The Central Drug Authority of India (CDAI), the proposed new drug regulatory system in the place of Central Drugs Standard Control Organisation (CDSCO), will come up with a spectrum of 10 divisions to handle the various segments of regulatory and monitoring system under pharmaceutical sector, according to Prithviraj Chavan, Minister of State in the Prime Minister's Office (PMO).

While speaking as the chief guest of the 45th Annual Celebrations of Indian Drug Manufacturing Association (IDMA), he informed that the proposed authority under Ministry of Health and Family Welfare would have separate divisions to handle the segments including new drugs, biotechnology, pharmacovigilance, imports of pharmaceutical products, Quality Analysis, Indian Systems of Medicines, traditional medicines, international co-operation and patent of pharmaceutical production. The new establishment will be a unified body where the Drug Controllers and Assistant Drug Controllers would be upgraded with more training, he added.
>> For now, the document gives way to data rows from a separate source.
-- ==== Sys2Proof/Machine/Facts.lean ====
section
/-! DEFINITION. The facts that come with a command from outside: what a device, a check or the wire answered. They are operands of the commands of
Syntax. -/
namespace Sys2Proof

/-- What the SECDED code of engine memory finds on a read (R195). -/
inductive Ecc where
  | ok
  | corrected
  | uncorrectable
  deriving DecidableEq, Repr

/-- What the verification of a Cleat hit finds in the stored entry (R380). -/
inductive Verify where
  | confirmed
  | refuted
  | uncorrectable
  deriving DecidableEq, Repr

/-- What a read of a page finds in its tier (R74, R134, R135): the data, an uncorrectable error, a MAC failure, after which the second copy
verifies or does not, or no answer of a tray within the request timeout. -/
inductive TierRead where
  | ok
  | uncorrectable
  | macFail (secondOk : Bool)
  | timeout
  deriving DecidableEq, Repr

/-- A fence ordered set (R456): a control block with sync header 0b10, of a block type and an O code, with its three data bytes. -/
structure FenceSet where
  type : Nat := 0x4B
  o : Nat := 0
  d1 : Nat
  d2 : Nat
  d3 : Nat
  deriving DecidableEq, Repr

/-- What the home of a near-pool source at another switch of the stage answers (R130): the bytes of the range, or why it does not serve it: the extent's state, a range
that crosses its boundary, or rights that fail there. -/
inductive FarSource where
  | data (bs : List Byte)
  | revoked
  | busy
  | lost
  | crosses
  | denied
  deriving DecidableEq, Repr

/-- From where the map of a flash tray is restored (R155, R156): its own journal, read up to a record that fails its check where there is one, the journal mirrored to the
partner, or neither. -/
inductive MapSource where
  | tray (bad : Option Nat)
  | partner
  | none
  deriving DecidableEq, Repr

/-- MetaValue of a MemRd (R166). -/
inductive MetaValue where
  | i
  | s
  | a
  deriving DecidableEq, Repr

/-- The D2H snoop responses (R166). -/
inductive SnoopKind where
  | iHitI | vHitV | iHitSE | sHitSE | sFwdM | iFwdM | vFwdV
  deriving DecidableEq, Repr

/-- The M2S BIRsp messages (R166). -/
inductive BiRsp where
  | i
  | s
  | e
  deriving DecidableEq, Repr

/-- The place of a packet in an RDMA WRITE (R89): the first or only packet carries R_Key, virtual address and DMA length. -/
inductive WriteSeg where
  | first (rkey va len : Nat)
  | next
  deriving DecidableEq, Repr

/-- What answers on a port at TRAY_ATTACH (R117, R138): KIND, capacity in bytes, and for a flash tray its zones, the chunks of 64 KiB of a zone, and whether it
meets every requirement. -/
structure TrayDev where
  kind : Nat
  bytes : Nat
  zones : Nat := 0
  cz : Nat := 0
  fits : Bool := true
  deriving DecidableEq, Repr

/-- Why a page moves (R126, R127). -/
inductive Move where
  | promote
  | demote
  | prefetch
  deriving DecidableEq, Repr

/-- A completed shadow run (R340, R517): of a work item, of a granule of a group, or of an `mma` of an engine on another engine. -/
inductive ShadowRun where
  | item (i : Nat)
  | granule (group gran : Nat)
  | mma (eng other : Nat)
  deriving DecidableEq, Repr

/-- What the receiver of a port found wrong with a frame (R414, R441, R454). -/
inductive RxErr where
  | none
  | size
  | fcs
  | macsec
  deriving DecidableEq, Repr

/-- A received frame as the classifier sees it (R416 to R418): frame bytes with FCS, whether its packet is for the memory plane (BTP), VLAN ID where it carries one tag, DSCP
and length of an IP packet, whether it is ECN-capable, and the tag and key under which its forwarding entry is looked up, which the spec does not state; its bytes from the
destination MAC address on, without FCS (R413); and the association number and packet number of its SecTAG, where it carries one (R453). -/
structure FrameHdr where
  bytes : Nat
  mem : Bool := false
  vlan : Option Nat := .none
  dscp : Option Nat := .none
  ipLen : Option Nat := .none
  ect : Bool := false
  tag : Nat := 0
  key : Nat := 0
  err : RxErr := .none
  data : List Byte := []
  sec : Option (Nat × Nat) := .none
  deriving DecidableEq, Repr

/-- A firmware slot as the Crown ROM finds it (R536, R538): whether it reads and its signature verifies, its security version, and the digest of its Crown
firmware. -/
structure SlotRead where
  ok : Bool
  svn : Nat
  digest : Nat := 0
  deriving DecidableEq, Repr

/-- PLDM firmware update messages (R539, DSP0267). -/
inductive FwMsg where
  | query | params | status
  | requestUpdate | passTable (last : Bool) | updateComponent
  | transferComplete (ok : Bool) | verifyComplete (ok : Bool) | applyComplete (ok : Bool)
  | cancelComponent | cancelUpdate
  deriving DecidableEq, Repr

/-- A PLDM monitoring request (R539): a record of the PDR repository by its place in the order in which R539 lists sensors and effecter, the module power, the current of a rail, the
temperature of a die, the boot phase, or the fault summary. -/
inductive SensorMsg where
  | pdr (n : Nat)
  | power
  | rail (i : Nat)
  | temp (d : Nat)
  | bootPhase
  | faults
  deriving DecidableEq, Repr

/-- The blocks that hold staged or counting registers (R531, R534): Brim die and compute die by number, and the knots of a partition's view. -/
inductive Block where
  | crown | host | felt | hitch | full | tier | coll | knot | cleat | tm
  | brim (d : Nat) | spl (d : Nat) | view (p : Nat)
  deriving DecidableEq, Repr

/-- An access carried by a management session message (R554). -/
inductive BarOp where
  | read (off size : Nat)
  | write (off size v : Nat)
  deriving DecidableEq, Repr

end Sys2Proof
end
"The new authority will be formed for sure, but it is not wise to comment on the time of establishment at present. We will take budgetary provisions sooner or later for the introduction of CDAI," Chavan told Pharmabiz later. "We are poised to play in the period of globalisation, where the industry should provide world class products and services to the customers globally. The government is committed to come up with reforms to help the industry, including steps to encourage acquisition business," he added.

The demands of pharmaceutical industry on financial incentives and R&D expenditure considerations would be addressed in the upcoming budget of central government. The government will also look into the proposals of the committee report, which was prepared under the chairmanship of Dr Mashelkar, on handling the issues of spurious and substandard drugs, informed Chavan.

Amitabh Chandra, Commissioner of Food and Drug Administration (FDA), Maharashtra said that one of the major issue faced by the FDA is the non-uniformity of provisions in various states, which lead to licensing of irrational combinations by different state drug authorities. The proposed CDA (I) would help to solve the issue as a centralised administration.

Being the Chairman of the sub-committee appointed by the government to look into the issues related to labelling, he also invited the responses and views of the industry on the implementation of new provisions. Addressing the meeting as the Chief Guest, he reiterated that the products, which have the nature of drug, should have a drug license though some of the manufacturers are looking for better options on the proposed Food and Safety Act to sell their products as nutraceuticals.

The IDMA is confident that the Ministry of Chemicals and Fertilisers will stand with its recommendations to continue the special provision and to increase the weighted deduction in its forthcoming budget, Suresh G Kare, president, IDMA commented. He said that the government should ensure that the country would not enforce TRIPS PLUS law that will cause a lot of harm to the country by brining in monopolistic situation in the industry. Considering the growing trend of Contract Manufacturing and R&D activities in the industry, the IDMA has selected 'Contract Research and Manufacturing Services (CRAMS)- Destination India' as its theme of the year, he informed.

The opportunities of Indian Pharma players in the global market has been explored by Shailesh Gadre, managing director, ORG IMS Research Pvt. Ltd., in the meeting. The new president for IDMA, B N Singh said that the Association would focus on helping its members to build up brands in the forthcoming years.